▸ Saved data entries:
-- ==== Sys2Proof/Machine/RegMapB.lean ====
section
/-! DEFINITION. The register map (JLA, TIM, BBS), one definition per field, with the address, bit place, width, access code and power-on reset value that the register tables of the chapters give, and the register lists of R501. -/

namespace Sys2Proof.Machine

namespace R

/-! Block JLA: the fields of its registers, and its registers (the spec's register tables). -/

def JLA_CTRL_CFGERR (c : Nat) : Fld := ⟨0x1080100000 + 0x10000 * c, 8, 4, .ro, 0⟩
def JLA_CTRL_BUSY_OFF (c : Nat) : Fld := ⟨0x1080100000 + 0x10000 * c, 7, 1, .ro, 0⟩
def JLA_CTRL_ENPEND (c : Nat) : Fld := ⟨0x1080100000 + 0x10000 * c, 6, 1, .ro, 0⟩
def JLA_CTRL_DISPEND (c : Nat) : Fld := ⟨0x1080100000 + 0x10000 * c, 5, 1, .ro, 0⟩
def JLA_CTRL_CFGREF (c : Nat) : Fld := ⟨0x1080100000 + 0x10000 * c, 4, 1, .w1c, 0⟩
def JLA_CTRL_PATHB_EN (c : Nat) : Fld := ⟨0x1080100000 + 0x10000 * c, 3, 1, .rwl, 1⟩
def JLA_CTRL_PATHA_EN (c : Nat) : Fld := ⟨0x1080100000 + 0x10000 * c, 2, 1, .rwl, 1⟩
def JLA_CTRL_EN (c : Nat) : Fld := ⟨0x1080100000 + 0x10000 * c, 0, 1, .rw, 0⟩
def JLA_STATUS_ROUND (c : Nat) : Fld := ⟨0x1080100004 + 0x10000 * c, 16, 16, .ro, 0⟩
def JLA_STATUS_TXBUF (c : Nat) : Fld := ⟨0x1080100004 + 0x10000 * c, 5, 1, .ro, 0⟩
def JLA_STATUS_RXBUF (c : Nat) : Fld := ⟨0x1080100004 + 0x10000 * c, 4, 1, .ro, 0⟩
def JLA_STATUS_QUENCH (c : Nat) : Fld := ⟨0x1080100004 + 0x10000 * c, 3, 1, .ro, 0⟩
def JLA_STATUS_SAFE (c : Nat) : Fld := ⟨0x1080100004 + 0x10000 * c, 2, 1, .ro, 1⟩
def JLA_STATUS_LINKB (c : Nat) : Fld := ⟨0x1080100004 + 0x10000 * c, 1, 1, .ro, 0⟩
def JLA_STATUS_LINKA (c : Nat) : Fld := ⟨0x1080100004 + 0x10000 * c, 0, 1, .ro, 0⟩
def JLA_ROUNDCFG_ROUNDLEN (c : Nat) : Fld := ⟨0x1080100008 + 0x10000 * c, 0, 17, .rwl, 0x2710⟩
def JLA_PHASE (c : Nat) : Fld := ⟨0x108010000c + 0x10000 * c, 0, 30, .rwl, 0⟩
def JLA_SLOTCFG_NSTATIC (c : Nat) : Fld := ⟨0x1080100010 + 0x10000 * c, 16, 11, .rwl, 0⟩
def JLA_SLOTCFG_SLOTLEN (c : Nat) : Fld := ⟨0x1080100010 + 0x10000 * c, 0, 10, .rwl, 0x10⟩
def JLA_DYNCFG_NMINI (c : Nat) : Fld := ⟨0x1080100014 + 0x10000 * c, 16, 12, .rwl, 0⟩
def JLA_DYNCFG_MINISLOT (c : Nat) : Fld := ⟨0x1080100014 + 0x10000 * c, 0, 6, .rwl, 0xa⟩
def JLA_TIMING_PREC (c : Nat) : Fld := ⟨0x1080100018 + 0x10000 * c, 16, 10, .rwl, 0x12c⟩
def JLA_TIMING_APO (c : Nat) : Fld := ⟨0x1080100018 + 0x10000 * c, 0, 4, .rwl, 3⟩
def JLA_OUTSLOT_OWD (c : Nat) : Fld := ⟨0x108010001c + 0x10000 * c, 24, 8, .rwl, 3⟩
def JLA_OUTSLOT_FIRST (c : Nat) : Fld := ⟨0x108010001c + 0x10000 * c, 13, 11, .rwl, 3⟩
def JLA_OUTSLOT_COUNT (c : Nat) : Fld := ⟨0x108010001c + 0x10000 * c, 0, 10, .rwl, 0⟩
def JLA_NODETAB_ENTRIES (c : Nat) : Fld := ⟨0x1080100020 + 0x10000 * c, 40, 10, .rwl, 0⟩
def JLA_NODETAB_BASE (c : Nat) : Fld := ⟨0x1080100020 + 0x10000 * c, 6, 34, .rwl, 0⟩
def JLA_RXBUF_BASE (c n : Nat) : Fld := ⟨0x1080100028 + 0x10000 * c + 8 * n, 6, 34, .rwl, 0⟩
def JLA_TXBUF_BASE (c n : Nat) : Fld := ⟨0x1080100038 + 0x10000 * c + 8 * n, 6, 34, .rwl, 0⟩
def JLA_CNTBASE_BASE (c : Nat) : Fld := ⟨0x1080100048 + 0x10000 * c, 6, 34, .rwl, 0⟩
def JLA_DYNRX_ENTRIES (c : Nat) : Fld := ⟨0x1080100050 + 0x10000 * c, 52, 12, .rwl, 0⟩
def JLA_DYNRX_BASE (c : Nat) : Fld := ⟨0x1080100050 + 0x10000 * c, 6, 34, .rwl, 0⟩
def JLA_RECSZ (c : Nat) : Fld := ⟨0x1080100058 + 0x10000 * c, 0, 11, .rwl, 0x50⟩
def JLA_TXRDY_BUF (c : Nat) : Fld := ⟨0x108010005c + 0x10000 * c, 0, 1, .wo, 0⟩
def JLA_TXSEQ_SEQ (c : Nat) : Fld := ⟨0x1080100060 + 0x10000 * c, 0, 64, .ro, 0⟩
def JLA_DYNIDX_DROP (c : Nat) : Fld := ⟨0x1080100068 + 0x10000 * c, 16, 16, .ro, 0⟩
def JLA_DYNIDX_NEXT (c : Nat) : Fld := ⟨0x1080100068 + 0x10000 * c, 0, 12, .ro, 0⟩
def JLA_QUENCH_MODE (c n : Nat) : Fld := ⟨0x1080100070 + 0x10000 * c + 4 * n, 30, 2, .rwo, 0⟩
def JLA_QUENCH_LAST (c n : Nat) : Fld := ⟨0x1080100070 + 0x10000 * c + 4 * n, 16, 11, .rwo, 0⟩
def JLA_QUENCH_FIRST (c n : Nat) : Fld := ⟨0x1080100070 + 0x10000 * c + 4 * n, 0, 11, .rwo, 0⟩
def JLA_MBOXCTL_GO (c : Nat) : Fld := ⟨0x1080100090 + 0x10000 * c, 31, 1, .wo, 0⟩
def JLA_MBOXCTL_BUSY (c : Nat) : Fld := ⟨0x1080100090 + 0x10000 * c, 30, 1, .ro, 0⟩
def JLA_MBOXCTL_LEN (c : Nat) : Fld := ⟨0x1080100090 + 0x10000 * c, 0, 7, .rw, 0⟩
def JLA_MBOX_DATA (c n : Nat) : Fld := ⟨0x10801000a0 + 0x10000 * c + 4 * n, 0, 32, .rw, 0⟩
def JLA_PODL_ENB (c : Nat) : Fld := ⟨0x10801000e0 + 0x10000 * c, 1, 1, .rw, 0⟩
def JLA_PODL_ENA (c : Nat) : Fld := ⟨0x10801000e0 + 0x10000 * c, 0, 1, .rw, 0⟩
def JLA_PODLSTAT_STATEB (c : Nat) : Fld := ⟨0x10801000e4 + 0x10000 * c, 29, 3, .ro, 0⟩
def JLA_PODLSTAT_STATEA (c : Nat) : Fld := ⟨0x10801000e4 + 0x10000 * c, 13, 3, .ro, 0⟩
def JLA_PODLSTAT_CLASSB (c : Nat) : Fld := ⟨0x10801000e4 + 0x10000 * c, 24, 5, .ro, 0⟩
def JLA_PODLSTAT_CLASSA (c : Nat) : Fld := ⟨0x10801000e4 + 0x10000 * c, 8, 5, .ro, 0⟩
def JLA_PODLSTAT_IB (c : Nat) : Fld := ⟨0x10801000e4 + 0x10000 * c, 16, 8, .ro, 0⟩
def JLA_PODLSTAT_IA (c : Nat) : Fld := ⟨0x10801000e4 + 0x10000 * c, 0, 8, .ro, 0⟩
def JLA_CNTCTL_CLR (c : Nat) : Fld := ⟨0x10801000e8 + 0x10000 * c, 0, 1, .wo, 0⟩
def JLA_CHAFF (c : Nat) : Fld := ⟨0x10801000ec + 0x10000 * c, 0, 32, .ro, 0⟩
def JLA_ERRCNT_BOUND (c : Nat) : Fld := ⟨0x10801000f0 + 0x10000 * c, 16, 16, .ro, 0⟩
def JLA_ERRCNT_CRC (c : Nat) : Fld := ⟨0x10801000f0 + 0x10000 * c, 0, 16, .ro, 0⟩
def JLA_MISCCNT_FOREIGN (c : Nat) : Fld := ⟨0x10801000f4 + 0x10000 * c, 16, 16, .ro, 0⟩
def JLA_MISCCNT_UNASSIGNED (c : Nat) : Fld := ⟨0x10801000f4 + 0x10000 * c, 0, 16, .ro, 0⟩
def JLA_NODECNT_LOST (c : Nat) : Fld := ⟨0x10801000f8 + 0x10000 * c, 16, 10, .ro, 0⟩
def JLA_NODECNT_PRESENT (c : Nat) : Fld := ⟨0x10801000f8 + 0x10000 * c, 0, 10, .ro, 0⟩
def JLA_NODEEV_LASTBACK (c : Nat) : Fld := ⟨0x10801000fc + 0x10000 * c, 16, 9, .ro, 0⟩
def JLA_NODEEV_LASTLOST (c : Nat) : Fld := ⟨0x10801000fc + 0x10000 * c, 0, 9, .ro, 0⟩
def JLA_SYNCCFG_STEER_EN (c : Nat) : Fld := ⟨0x1080100100 + 0x10000 * c, 31, 1, .rwl, 1⟩
def JLA_SYNCCFG_AUTORESTART (c : Nat) : Fld := ⟨0x1080100100 + 0x10000 * c, 30, 1, .rwl, 1⟩
def JLA_SYNCCFG_RATELIM (c : Nat) : Fld := ⟨0x1080100100 + 0x10000 * c, 16, 10, .rwl, 0xc8⟩
def JLA_SYNCCFG_STEERLIM (c : Nat) : Fld := ⟨0x1080100100 + 0x10000 * c, 10, 6, .rwl, 0x32⟩
def JLA_SYNCCFG_OFFLIM (c : Nat) : Fld := ⟨0x1080100100 + 0x10000 * c, 0, 10, .rwl, 0x3e8⟩
def JLA_SYNCLIST_SLOTB (c n : Nat) : Fld := ⟨0x1080100104 + 0x10000 * c + 4 * n, 16, 11, .rwl, 0⟩
def JLA_SYNCLIST_SLOTA (c n : Nat) : Fld := ⟨0x1080100104 + 0x10000 * c + 4 * n, 0, 11, .rwl, 0⟩
def JLA_SYNCSTAT_NSYNC (c : Nat) : Fld := ⟨0x1080100120 + 0x10000 * c, 24, 4, .ro, 0⟩
def JLA_SYNCSTAT_LIMIT (c : Nat) : Fld := ⟨0x1080100120 + 0x10000 * c, 8, 1, .ro, 0⟩
def JLA_SYNCSTAT_ALIGNED (c : Nat) : Fld := ⟨0x1080100120 + 0x10000 * c, 7, 1, .ro, 0⟩
def JLA_SYNCSTAT_STATE (c : Nat) : Fld := ⟨0x1080100120 + 0x10000 * c, 0, 3, .ro, 0⟩
def JLA_OFFSET_OFF (c : Nat) : Fld := ⟨0x1080100124 + 0x10000 * c, 0, 32, .ro, 0⟩
def JLA_RATE_RHO (c : Nat) : Fld := ⟨0x1080100128 + 0x10000 * c, 0, 32, .ro, 0⟩
def JLA_DELTA (c : Nat) : Fld := ⟨0x1080100130 + 0x10000 * c, 0, 64, .ro, 0⟩
def JLA_STEER (c : Nat) : Fld := ⟨0x1080100138 + 0x10000 * c, 0, 8, .ro, 0⟩
def JLA_DELAYTAB_BASE (c : Nat) : Fld := ⟨0x1080100140 + 0x10000 * c, 6, 34, .rwl, 0⟩
def JLA_CLAIMTAB_BASE (c : Nat) : Fld := ⟨0x1080100148 + 0x10000 * c, 6, 34, .rwl, 0⟩
def JLA_CLAIMCFG_CLAIM_EN (c : Nat) : Fld := ⟨0x1080100150 + 0x10000 * c, 31, 1, .rwl, 0⟩
def JLA_CLAIMCFG_IDLE (c : Nat) : Fld := ⟨0x1080100150 + 0x10000 * c, 16, 8, .rwl, 0xff⟩
def JLA_CLAIMCFG_ENTRIES (c : Nat) : Fld := ⟨0x1080100150 + 0x10000 * c, 0, 7, .rwl, 0⟩
def JLA_CLAIMREV_SLOT (c : Nat) : Fld := ⟨0x1080100154 + 0x10000 * c, 0, 11, .wo, 0⟩
def JLA_STARTCNT_COLLISION (c : Nat) : Fld := ⟨0x1080100158 + 0x10000 * c, 16, 16, .ro, 0⟩
def JLA_STARTCNT_COLDSTART (c : Nat) : Fld := ⟨0x1080100158 + 0x10000 * c, 0, 16, .ro, 0⟩
def JLA_CLAIMCNT_REFUSED (c : Nat) : Fld := ⟨0x108010015c + 0x10000 * c, 16, 16, .ro, 0⟩
def JLA_CLAIMCNT_GRANTED (c : Nat) : Fld := ⟨0x108010015c + 0x10000 * c, 0, 7, .ro, 0⟩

▸ EXERCISE DESCRIPTION: Within the entries above, find each line where "namespace" appears; copy every one.

▸ EXERCISE RESPONSE:
namespace Sys2Proof.Machine
namespace R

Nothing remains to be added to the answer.